-- ==== Sys2Proof/Machine/Operands.lean ====
section
/-! DEFINITION. The result forms of R64, and the operand arithmetic of the clock (R100, R101) and of lanes (R9, R41). The
operands themselves are unsigned fields that the decoder extracts (R65). -/

namespace Sys2Proof.Machine

/-! ## Results (R64) -/

/-- `bool`: 1 for true, 0 for false, status `OK` either way. -/
def respondBool (b : Bool) (s : State) : State := respond .ok (BitVec.ofNat 32 (bitNat b)) s

/-- `u32`: the value itself. -/
def respondWord (v : Word) (s : State) : State := respond .ok v s

/-- `optional<T>` present: the element zero-extended. -/
def respondElem (v : Elem) (s : State) : State := respond .ok (v.setWidth 32) s

/-- `optional<T>` absent. -/
def respondEmpty (s : State) : State := respond .empty 0#32 s

/-- No result. -/
def respondVoid (s : State) : State := respond .ok 0#32 s

/-- An illegal host command (R67): nothing else happens. -/
def respondIllegal (s : State) : State := respond .err 0#32 s

/-! ## Clock arithmetic -/

/-- `period_ms(p) = (p * 1000) div F_TICK` on natural numbers, in the 32-bit register (R101). -/
def periodMs (fTick : Nat) (p : Half) : Word := BitVec.ofNat 32 (p.toNat * 1000 / fTick)

/-- `(ACC + TICK_PERIOD_MS) mod 2^32` (R100). -/
def accumulate (acc period : Word) : Word := BitVec.ofNat 32 (acc.toNat + period.toNat)

/-! ## Lanes (R9, R41), on natural numbers -/

/-- `X.lane[i] = X[(i+1)*W_DP-1 : i*W_DP]`. -/
def lane (d : DataPath) (x i : Nat) : Nat := x / 2 ^ (i * d.bits) % 2 ^ d.bits

/-- `X.lane[i] <- v`: the lanes below and above keep their values. -/
def setLane (d : DataPath) (x i v : Nat) : Nat :=
  x % 2 ^ (i * d.bits) + v % 2 ^ d.bits * 2 ^ (i * d.bits) + x / 2 ^ ((i + 1) * d.bits) * 2 ^ ((i + 1) * d.bits)

/-- One lane of a 32-bit register replaced. -/
def setLane32 (d : DataPath) (x : Word) (i v : Nat) : Word := BitVec.ofNat 32 (setLane d x.toNat i v)

/-- One lane of `SRC_CNT` replaced; with `W_DP = 32` its one lane is the whole register. -/
def setLane16 (d : DataPath) (x : Half) (i v : Nat) : Half := BitVec.ofNat 16 (setLane d x.toNat i v)

end Sys2Proof.Machine
end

◆ ◆ ◆ ◆ ◆

WHAT IS EXPECTED
Copy the listing exactly.

RESPONSE AREA
-- ==== Sys2Proof/Machine/Operands.lean ====
section
/-! DEFINITION. The result forms of R64, and the operand arithmetic of the clock (R100, R101) and of lanes (R9, R41). The
operands themselves are unsigned fields that the decoder extracts (R65). -/

namespace Sys2Proof.Machine

/-! ## Results (R64) -/

/-- `bool`: 1 for true, 0 for false, status `OK` either way. -/
def respondBool (b : Bool) (s : State) : State := respond .ok (BitVec.ofNat 32 (bitNat b)) s

/-- `u32`: the value itself. -/
def respondWord (v : Word) (s : State) : State := respond .ok v s

/-- `optional<T>` present: the element zero-extended. -/
def respondElem (v : Elem) (s : State) : State := respond .ok (v.setWidth 32) s

/-- `optional<T>` absent. -/
def respondEmpty (s : State) : State := respond .empty 0#32 s

/-- No result. -/
def respondVoid (s : State) : State := respond .ok 0#32 s

/-- An illegal host command (R67): nothing else happens. -/
def respondIllegal (s : State) : State := respond .err 0#32 s

/-! ## Clock arithmetic -/

/-- `period_ms(p) = (p * 1000) div F_TICK` on natural numbers, in the 32-bit register (R101). -/
def periodMs (fTick : Nat) (p : Half) : Word := BitVec.ofNat 32 (p.toNat * 1000 / fTick)

/-- `(ACC + TICK_PERIOD_MS) mod 2^32` (R100). -/
def accumulate (acc period : Word) : Word := BitVec.ofNat 32 (acc.toNat + period.toNat)

/-! ## Lanes (R9, R41), on natural numbers -/

/-- `X.lane[i] = X[(i+1)*W_DP-1 : i*W_DP]`. -/
def lane (d : DataPath) (x i : Nat) : Nat := x / 2 ^ (i * d.bits) % 2 ^ d.bits

/-- `X.lane[i] <- v`: the lanes below and above keep their values. -/
def setLane (d : DataPath) (x i v : Nat) : Nat :=
  x % 2 ^ (i * d.bits) + v % 2 ^ d.bits * 2 ^ (i * d.bits) + x / 2 ^ ((i + 1) * d.bits) * 2 ^ ((i + 1) * d.bits)

/-- One lane of a 32-bit register replaced. -/
def setLane32 (d : DataPath) (x : Word) (i v : Nat) : Word := BitVec.ofNat 32 (setLane d x.toNat i v)

/-- One lane of `SRC_CNT` replaced; with `W_DP = 32` its one lane is the whole register. -/
def setLane16 (d : DataPath) (x : Half) (i v : Nat) : Half := BitVec.ofNat 16 (setLane d x.toNat i v)

end Sys2Proof.Machine
end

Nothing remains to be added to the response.